I'd like every line from the material below that has "have" in it.
______________________________
/-- Writing a flag changes its own bit only. -/
theorem sameFlags_putFlag {mask : Word} {f : Flag} (h : mask.getLsbD f.pos = true) (psw : Word) (b : Bool) :
    SameFlags psw (putFlag psw f b) mask := by
  rw [sameFlags_iff]
  intro i _ hm
  have hne : i ≠ f.pos := by rintro rfl; rw [h] at hm; cases hm
  simp [putFlag, withBit_bit, hne]

theorem sameFlags_flagsSZ {n : Nat} (psw : Word) (r : BitVec n) : SameFlags psw (flagsSZ psw r) 0x00C0 :=
  sameFlags_trans (sameFlags_putFlag rfl psw _) (sameFlags_putFlag rfl _ _)

theorem sameFlags_flagsStep {n : Nat} (psw : Word) (x : Sum n) : SameFlags psw (flagsStep psw x) maskStep :=
  sameFlags_trans (sameFlags_mono (sameFlags_flagsSZ psw x.r) (by decide))
    (sameFlags_trans (sameFlags_putFlag rfl _ _) (sameFlags_putFlag rfl _ _))

theorem sameFlags_flagsArith {n : Nat} (psw : Word) (x : Sum n) : SameFlags psw (flagsArith psw x) maskArith :=
  sameFlags_trans (sameFlags_mono (sameFlags_flagsStep psw x) (by decide)) (sameFlags_putFlag rfl _ _)

theorem sameFlags_flagsLogic {n : Nat} (psw : Word) (r : BitVec n) : SameFlags psw (flagsLogic psw r) maskLogic :=
  sameFlags_trans (sameFlags_mono (sameFlags_flagsSZ psw r) (by decide)) (sameFlags_putFlag rfl _ _)

/-- A flag of a result is among S, Z, AC, P/V, CY. -/
theorem sameFlags_putResultFlag {f : Flag} (h : maskArith.getLsbD f.pos = true) {old new : Word}
    (hs : SameFlags old new maskArith) (b : Bool) : SameFlags old (putFlag new f b) maskArith :=
  sameFlags_trans hs (sameFlags_putFlag h new b)

theorem sameFlags_shiftFlags {n : Nat} (op : ShiftOp) (psw : Word) (x : Bool × BitVec n) :
    SameFlags psw (shiftFlags op psw x) maskArith := by
  have hrotate : SameFlags psw (putFlag (putFlag psw .pv (parity8 x.2)) .cy x.1) maskArith :=
    sameFlags_putResultFlag rfl (sameFlags_putFlag rfl psw _) _
  unfold shiftFlags
  split
  · exact sameFlags_putResultFlag rfl
      (sameFlags_trans hrotate (sameFlags_mono (sameFlags_flagsSZ _ _) (by decide))) _
  · exact hrotate

/-- Flags left undefined are flags of a result. -/
theorem sameFlags_undefined (tick : Nat) {fs : List Flag} (h : ∀ f ∈ fs, maskArith.getLsbD f.pos = true) (psw : Word) :
    SameFlags psw (fs.foldl (undefine tick) psw) maskArith := by
  induction fs generalizing psw with
  | nil => exact sameFlags_refl psw _
  | cons f fs ih =>
    exact sameFlags_trans (sameFlags_putFlag (h f (by simp)) psw _) (ih (fun g hg => h g (by simp [hg])) _)

/-- The reserved bits are no flags of a result. -/
theorem pswKept_of_sameFlags {old new : Word} (h : SameFlags old new maskArith) (hk : PswKept old) : PswKept new := by
  rw [sameFlags_iff] at h
  rw [pswKept_iff] at hk ⊢
  intro i hi hm
  have hout : maskArith.getLsbD i = false := by
    have hsub : maskArith = maskArith &&& 0xF0FD#16 := by decide
    rw [hsub, BitVec.getLsbD_and, hm, Bool.and_false]
  rw [h i hi hout, hk i hi hm]

/-! ## What an instruction keeps -/

/-- `t` has the product, the canonical memory, the zeros of CCW and PSW and as many interrupt control registers as `s`; unless
PSW was named, only flags of a result differ in PSW. -/
structure Kept (named : Bool) (s t : State) : Prop where
  cfg : t.cfg = s.cfg
  ics : t.ics.length = s.ics.length
  ccw : s.ccw &&& 0x02 = s.ccw → t.ccw &&& 0x02 = t.ccw
  wf : Memory.wf s.mem = true → Memory.wf t.mem = true
  psw : PswKept s.psw → PswKept t.psw
  flags : named = false → SameFlags s.psw t.psw maskArith

section Rules
variable {b : Bool} {s t u : State}

theorem Kept.refl (s : State) : Kept b s s := ⟨rfl, rfl, id, id, id, fun _ => rfl⟩

theorem Kept.trans (h : Kept b s t) (h' : Kept b t u) : Kept b s u :=
  ⟨h'.cfg.trans h.cfg, h'.ics.trans h.ics, fun hc => h'.ccw (h.ccw hc), fun hw => h'.wf (h.wf hw),
    fun hp => h'.psw (h.psw hp), fun hb => sameFlags_trans (h.flags hb) (h'.flags hb)⟩

/-- What holds where PSW is not named holds where it is. -/
theorem Kept.named (h : Kept false s t) : Kept b s t := { h with flags := fun _ => h.flags rfl }

theorem kept_stored {w : Word → Prop} (h : Stored s t w) : Kept b s t :=
  ⟨h.cfg, h.ics, h.ccw, h.wf, fun hp => by rwa [h.psw], fun _ => by rw [h.psw]; rfl⟩

theorem kept_setPsw (h : Kept b s t) {v : Word} (hv : SameFlags s.psw v maskArith) : Kept b s (t.setPsw v) :=
  { h with psw := fun hp => pswKept_of_sameFlags hv hp, flags := fun _ => hv }

/-- PSW is named: only its reserved bits are bound. -/
theorem kept_namePsw (h : Kept true s t) {v : Word} (hv : PswKept s.psw → PswKept v) : Kept true s (t.setPsw v) :=
  { h with psw := hv, flags := nofun }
______________________________
▸ EXERCISE SOLUTION:
  have hne : i ≠ f.pos := by rintro rfl; rw [h] at hm; cases hm
  have hrotate : SameFlags psw (putFlag (putFlag psw .pv (parity8 x.2)) .cy x.1) maskArith :=
  have hout : maskArith.getLsbD i = false := by
    have hsub : maskArith = maskArith &&& 0xF0FD#16 := by decide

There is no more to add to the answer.